PROVIDED INFORMATION →
/-- UP chunk `k` is combined; it goes to the parent, or at the root it is a result (R632, R633, R636). -/
def State.collUp (s : State) (c : Collective) (l : Launch) (own : List CollEl) (parts : List (List CollEl)) : State × Bool :=
  let k := c.sent
  let els := if c.op = 2 then [] else addParts own parts
  let c := { c with sent := k + 1, up := c.up.filter fun u => u.2.1 != k }
  let t := s.putColl c
  let r := match l.from_ with
    | some up => t.collSend c up 0 (c.chunkWord k) (els.flatMap CollEl.wire)
    | none => if c.op = 2 then (t, true) else t.collResult c l k els
  if r.2 then
    match r.1.coll c.ctx c.slot with
    | some c' => r.1.collGrant c' l
    | none => (r.1, false)
  else r

/-- The next step of a collective, when it can be made: the next UP chunk, or the next DOWN chunk of a BROADCAST's root. -/
def State.collStep (s : State) (c : Collective) (l : Launch) : State × Bool :=
  if c.sent < c.upChunks then
    match c.childParts c.sent with
    | none => (s, false)
    | some parts =>
      if l.from_.isSome ∧ c.credit ≤ c.sent then (s, false)
      else if c.op = 2 then s.collUp c l [] parts
      else
        match s.collOwn c c.sent with
        | (t, some own) => t.collUp c l own parts
        | (t, none) => (t, false)
  else if c.op = 2 ∧ l.from_.isNone ∧ c.result.length < c.count then
    let k := c.result.length / c.perChunk
    match s.collOwn c k with
    | (t, some own) => t.collResult c l k own
    | (t, none) => (t, false)
  else (s, false)

/-- Output writes of a collective that no far device has acknowledged. -/
def State.collWrites (s : State) (ctx slot : Nat) : Bool :=
  s.fab.sends.any fun f => f.kind == kTie && (f.unacked ++ f.waiting).any fun u => u.op == .coll ctx slot

/-- The collective has done its part on this device: DONE is written (R630). -/
def State.collFinish (s : State) (ctx slot : Nat) : State :=
  match s.coll ctx slot with
  | none => s
  | some c =>
    let up := match s.launchOf c.job c.attempt with | some l => l.from_.isSome | none => false
    let ended := if c.op == 1 && up then decide (c.chunks ≤ c.sent) else decide (c.count ≤ c.written)
    if ended && !(s.collWrites ctx slot) then
      s.collDone c stOk (if c.op == 1 && up then 0 else c.result.foldl (fun m e => m ||| e.flags) 0)
    else s

/-- The collective waits on a replayable fault. -/
def State.collHeld (s : State) (ctx slot : Nat) : Bool := s.xlat.waits.any fun w => w.req.who == .coll ctx slot

/-- A collective goes on as far as it can. -/
def State.collRun : Nat → State → Nat → Nat → State
  | 0, s, _, _ => s
  | n + 1, s, ctx, slot =>
    match s.coll ctx slot with
    | none => s
    | some c =>
      match s.launchOf c.job c.attempt with
      | none => s
      | some l =>
        if s.collHeld ctx slot then s
        else
          match s.collWrite c l with
          | (t, false) => t
          | (t, true) =>
            match t.coll ctx slot with
            | none => t
            | some c' =>
              match t.collStep c' l with
              | (t', true) => State.collRun n t' ctx slot
              | (t', false) => t'.collFinish ctx slot

/-- A collective goes on as far as it can. -/
def State.driveColl (s : State) (ctx slot : Nat) : State :=
  match s.coll ctx slot with
  | some c => State.collRun (2 * c.chunks + 4) s ctx slot
  | none => s

/-! ### Posting a slot (R629, R631) -/

/-- The slot that a registered line is, of a launch whose start stake has passed (R629). -/
def State.slotOf (s : State) (w : Watch) : Option (Launch × Nat) :=
  (s.joined.launches.find? fun l =>
    l.ctx == w.ctx && l.desc.collBase != 0 && decide (l.desc.collBase ≤ w.va) && (w.va - l.desc.collBase) % 256 == 0
      && decide ((w.va - l.desc.collBase) / 256 < l.desc.collSlots) && decide (l.stake ≤ s.mt)).map
    fun l => (l, (w.va - l.desc.collBase) / 256)

/-- The collective that a slot's words describe (R629). -/
def State.readSlot (s : State) (w : Watch) (l : Launch) (slot : Nat) : Collective :=
  let word := fun (i : Nat) => (s.hbmWord (w.line * 256 + 8 * i)).toNat
  let anchored := word 1 / 16 % 2 = 1
  { ctx := w.ctx, slot, line := w.line, job := l.job, attempt := l.attempt, seq := word 1 / 2 ^ 32,
    op := word 1 / 2 ^ 8 % 16, mode := word 1 / 16 % 2, cells := anchored && word 1 % 2 == 1,
    anchor := (BitVec.ofNat 32 (word 2 / 2 ^ 32)).toInt, count := word 2 % 2 ^ 32, src := word 3, dst := word 4,
    deadline := word 5, gen := word 0 / 2 ^ 32, up := [], sent := 0, credit := 0, result := [], written := 0,
    granted := (List.range l.children.length).map fun i => (i, 0) }

/-- A field of the slot lies outside what R629 allows. -/
def Collective.bad (c : Collective) : Bool :=
  decide (2 < c.op) || c.count == 0 || decide (2 ^ 26 < c.count) || c.src % 4 != 0
    || c.dst % (if c.cells then 32 else 4) != 0
    || (c.mode == 1 && (decide (c.anchor < -4096) || decide (4095 < c.anchor)))

/-- The slot's collective starts (R629, R636): credit that came early counts, and a FAIL that came early ends it. -/
def State.startColl (s : State) (w : Watch) (l : Launch) (slot : Nat) : State :=
  let c := s.readSlot w l slot
  let mine := fun (e : EarlyColl) => e.job == c.job && e.attempt == c.attempt && e.seq == c.seq
  let early := s.joined.early.find? mine
  let c := { c with credit := (early.map (·.credit)).getD 0 }
  let t := s.setJoined { s.joined with colls := s.joined.colls ++ [c], early := s.joined.early.filter fun e => !(mine e) }
  match early.bind (·.fail) with
  | some st => (t.collFail c st l.from_).collDone c st 0
  | none =>
    if c.bad then t.collEnd c stBadArg
    else
      match t.collGrant c l with
      | (t', true) => t'.driveColl c.ctx c.slot
      | (t', false) => t'

/-- The slot behind a line is posted, and its collective starts, unless one is in flight there (R629); whether it did. -/
def State.postSlot (s : State) (w : Watch) : State × Bool :=
  match s.slotOf w with
  | none => (s, false)
  | some (l, i) =>
    if (s.coll w.ctx i).isSome || (s.hbmWord (w.line * 256)).toNat % 4 != 2 then (s, false)
    else (s.startColl w l i, true)

/-! ### COLL frames (R635 to R637) -/

/-- JOB, ATTEMPT and SEQ of a COLL frame (R635). -/
def collKey (f : Frame) : Nat × Nat × Nat := (f.word 0 % 2 ^ 32, f.word 0 / 2 ^ 32 % 2 ^ 16, f.word 1 / 2 ^ 32)

/-- PHASE of a COLL frame (R635). -/
def collPhase (f : Frame) : Nat := f.word 0 / 2 ^ 56

/-- The collective that a frame belongs to. -/
def State.collOf (s : State) (f : Frame) : Option Collective :=
  let k := collKey f
  s.joined.colls.find? fun c => c.job == k.1 && c.attempt == k.2.1 && c.seq == k.2.2

/-- The launch that a frame belongs to. -/
def State.launchFor (s : State) (f : Frame) : Option Launch := s.launchOf (collKey f).1 (collKey f).2.1

/-- Data bytes of a COLL frame. -/
def collData (f : Frame) : List Byte := f.payload.drop 16

/-- An UP chunk from a child (R631, R636). -/
def State.takeUp (s : State) (c : Collective) (l : Launch) (f : Frame) : State :=
  let k := f.word 1 % 2 ^ 32
  match l.children.findIdx? (· == f.src) with
  | none => s
  | some i =>
    let limit := ((c.granted.find? fun g => g.1 == i).map (·.2)).getD 0
    if limit ≤ k ∨ (collData f).length ≠ wireSize c.mode * c.upSize k then s.collEnd c stBadArg
    else
      (s.putColl { c with up := c.up ++ [(i, k, wireEls c.mode (c.upSize k) (collData f))] }).driveColl c.ctx c.slot

/-- A DOWN chunk from the parent: kept for DST and passed on (R630, R631). -/
def State.takeDown (s : State) (c : Collective) (l : Launch) (f : Frame) : State :=
  let k := f.word 1 % 2 ^ 32
  if l.from_ ≠ some f.src then s
  else if c.op = 1 ∨ c.chunks ≤ k ∨ k * c.perChunk ≠ c.result.length ∨ (collData f).length ≠ wireSize c.mode * c.sizeOf k then
    s.collEnd c stBadArg
  else
    let c := { c with result := c.result ++ wireEls c.mode (c.sizeOf k) (collData f) }
    match State.collSendAll c 1 (c.chunkWord k) (collData f) l.children (s.putColl c) with
    | (t, true) => t.driveColl c.ctx c.slot
    | (t, false) => t

/-- What reached this device before its own slot was posted (R636, R637). -/
def State.noteEarly (s : State) (f : Frame) (credit : Nat) (fail : Option Nat) : State :=
  let k := collKey f
  let mine := fun (e : EarlyColl) => e.job == k.1 && e.attempt == k.2.1 && e.seq == k.2.2
  let old := s.joined.early.find? mine
  let e : EarlyColl := {
    job := k.1, attempt := k.2.1, seq := k.2.2, credit := max credit ((old.map (·.credit)).getD 0),
    fail := (old.bind (·.fail)) <|> fail }
  s.setJoined { s.joined with early := e :: s.joined.early.filter fun x => !(mine x) }

/-- CREDIT from the parent (R636). -/
def State.takeCredit (s : State) (c : Option Collective) (l : Launch) (f : Frame) : State :=
  let limit := f.word 1 % 2 ^ 32
  if l.from_ ≠ some f.src then s
  else
    match c with
    | some c => (s.putColl { c with credit := max c.credit limit }).driveColl c.ctx c.slot
    | none => s.noteEarly f limit none

/-- FAIL from the parent or a child: the collective ends with its status, and it is passed on (R637). -/
def State.takeFail (s : State) (c : Option Collective) (l : Launch) (f : Frame) : State :=
  let status := f.word 1 / 2 ^ 16 % 2 ^ 16
  if l.from_ ≠ some f.src ∧ !(l.children.contains f.src) then s
  else
    match c with
    | some c => (s.collFail c status (some f.src)).collDone c status 0
    | none => s.noteEarly f 0 (some status)

/-- A COLL frame: nothing for a launch this device does not hold; a collective whose deadline the frame's stamp has reached
ends first (R125, R637). -/
def State.takeColl (s : State) (f : Frame) (stamp : Nat) : State :=
  match s.launchFor f with
  | none => s
  | some l =>
    match s.collOf f with
    | none => if collPhase f = 2 then s.takeCredit none l f else if collPhase f = 3 then s.takeFail none l f else s
    | some c =>
      if c.deadline ≠ 0 ∧ c.deadline ≤ stamp then s.collEnd c stTimeout
      else
        match collPhase f with
        | 0 => s.takeUp c l f
        | 1 => s.takeDown c l f
        | 2 => s.takeCredit (some c) l f
        | 3 => s.takeFail (some c) l f
        | _ => s

/-- COLLECTIVE_DEADLINE (R125, R637): a chunk that came before it and waits to be handled goes first (R126). -/
def execCollectiveDeadline (ctx slot : Nat) (s : State) : Host.Outcome State Fault Refusal :=
  .next (match s.coll ctx slot with
    | some c =>
      let wins := s.arriving fun _ f stamp => f.op == opColl && f.word 0 % 2 ^ 32 == c.job && decide (stamp < c.deadline)
      if c.deadline ≠ 0 ∧ c.deadline ≤ s.mt ∧ !wins then s.collEnd c stTimeout else s
    | none => s)

end Sys2Proof.Machine
end

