/-- The record of the entry that an exception ends is written, with its status, and the context is torn down; a record held by a
replayable fault holds the teardown (R178, R307 steps 3 and 4). -/
def State.excEntry (s : State) (ctx : Nat) (x : PendingExc) (p : Pass) (k : Nat) (e : Entry) : State :=
  let s := s.putPass (p.putEntry k { s.begunEntry e with
    phase := .ended, status := x.status, endMt := s.mt, endFlags := s.hubFlags false, latchEnd := s.obs.aon, detail := x.detail })
  match s.writeRecord p.watch k with
  | (t, .done) => t.teardown ctx x.cause
  | (t, .poison) => (t.loseRecord p.watch k stHwFault).teardown ctx x.cause
  | (t, .fault a f) =>
    let r := t.recordFails p.watch k ctx a f
    if r.2 then r.1.teardown ctx x.cause else r.1

/-- Steps 3 and 4 of R307: not before the exception record and the tie writes of the entry are visible (R181, R308). -/
def State.excDispatch (s : State) (ctx : Nat) (x : PendingExc) : State :=
  if s.excOut ctx || x.waits.any s.outstanding.contains then s
  else
    match s.pass x.entry.1, s.entry x.entry.1 x.entry.2 with
    | some p, some e =>
      if p.lost.isSome || e.phase == .recorded then s.teardown ctx x.cause
      else if p.recordHeld || s.entryWrites p.watch x.entry.2 then s
      else s.excEntry ctx x p x.entry.2 e
    | _, _ => s.teardown ctx x.cause

/-- The control processor goes on with an exception of a context (R307). -/
def State.excGoOn (s : State) (ctx : Nat) : State :=
  match (s.ctx ctx).exc with
  | none => s
  | some x =>
    let t := if x.phase = .captured then s.storeExc ctx x else s
    if (t.ctx ctx).st = .opened then t.excDispatch ctx x else t

/-- The words of an entry that a teardown records unread (R179): read now, or none where they cannot be. -/
def State.unreadWords (s : State) (p : Pass) (k : Nat) (e : Entry) : List Word :=
  if !e.words.isEmpty then e.words
  else
    match s.cpTranslate p.ctx .read (p.va + 0x100 + 64 * k) 64 with
    | .pieces [⟨.local_ pa, _, _⟩] => if s.poisoned pa 64 then [] else entryWords (s.hbmRead pa 64)
    | _ => []

/-- An entry as the end of its pass records it (R175): CTX_TORN_DOWN, or the status of the exception that ended it. -/
def State.tornEntry (s : State) (p : Pass) (k : Nat) (e : Entry) : Entry :=
  let r := match (s.ctx p.ctx).exc with
    | some x => if x.entry = (p.watch, k) then (x.status, x.detail) else (stCtxTornDown, 0)
    | none => (stCtxTornDown, 0)
  { s.begunEntry e with
    words := s.unreadWords p k e, phase := .ended, status := r.1, detail := r.2, endMt := s.mt, endFlags := s.hubFlags false,
    latchEnd := s.obs.aon }

/-- A pass that ends is over: DONE, with what R178 gives where a record was lost, once every record is visible (R182). -/
def State.closePass (s : State) (p : Pass) : State :=
  if s.recordsOut p.watch then s
  else
    match p.lost with
    | some (k, st) => s.writeDone p.watch p.completed st k
    | none => s.listDone p.watch

/-- Tie writes of the groups of a context that no far device has acknowledged (R181, R687). -/
def State.ctxWritesOut (s : State) (ctx : Nat) : Bool :=
  s.writesOut fun o => match o with
    | .tieWrite _ c _ _ _ _ _ _ _ => c == ctx
    | _ => false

WHAT THIS TASK INVOLVES → Copy the records above faithfully. Begin at their first line, end at the line containing "s.collDone c stOk", and include nothing else.

EXERCISE ANSWER →
/-- UP chunk `k` is combined; it goes to the parent, or at the root it is a result (R632, R633, R636). -/
def State.collUp (s : State) (c : Collective) (l : Launch) (own : List CollEl) (parts : List (List CollEl)) : State × Bool :=
  let k := c.sent
  let els := if c.op = 2 then [] else addParts own parts
  let c := { c with sent := k + 1, up := c.up.filter fun u => u.2.1 != k }
  let t := s.putColl c
  let r := match l.from_ with
    | some up => t.collSend c up 0 (c.chunkWord k) (els.flatMap CollEl.wire)
    | none => if c.op = 2 then (t, true) else t.collResult c l k els
  if r.2 then
    match r.1.coll c.ctx c.slot with
    | some c' => r.1.collGrant c' l
    | none => (r.1, false)
  else r

/-- The next step of a collective, when it can be made: the next UP chunk, or the next DOWN chunk of a BROADCAST's root. -/
def State.collStep (s : State) (c : Collective) (l : Launch) : State × Bool :=
  if c.sent < c.upChunks then
    match c.childParts c.sent with
    | none => (s, false)
    | some parts =>
      if l.from_.isSome ∧ c.credit ≤ c.sent then (s, false)
      else if c.op = 2 then s.collUp c l [] parts
      else
        match s.collOwn c c.sent with
        | (t, some own) => t.collUp c l own parts
        | (t, none) => (t, false)
  else if c.op = 2 ∧ l.from_.isNone ∧ c.result.length < c.count then
    let k := c.result.length / c.perChunk
    match s.collOwn c k with
    | (t, some own) => t.collResult c l k own
    | (t, none) => (t, false)
  else (s, false)

/-- Output writes of a collective that no far device has acknowledged. -/
def State.collWrites (s : State) (ctx slot : Nat) : Bool :=
  s.fab.sends.any fun f => f.kind == kTie && (f.unacked ++ f.waiting).any fun u => u.op == .coll ctx slot

/-- The collective has done its part on this device: DONE is written (R630). -/
def State.collFinish (s : State) (ctx slot : Nat) : State :=
  match s.coll ctx slot with
  | none => s
  | some c =>
    let up := match s.launchOf c.job c.attempt with | some l => l.from_.isSome | none => false
    let ended := if c.op == 1 && up then decide (c.chunks ≤ c.sent) else decide (c.count ≤ c.written)
    if ended && !(s.collWrites ctx slot) then
      s.collDone c stOk (if c.op == 1 && up then 0 else c.result.foldl (fun m e => m ||| e.flags) 0)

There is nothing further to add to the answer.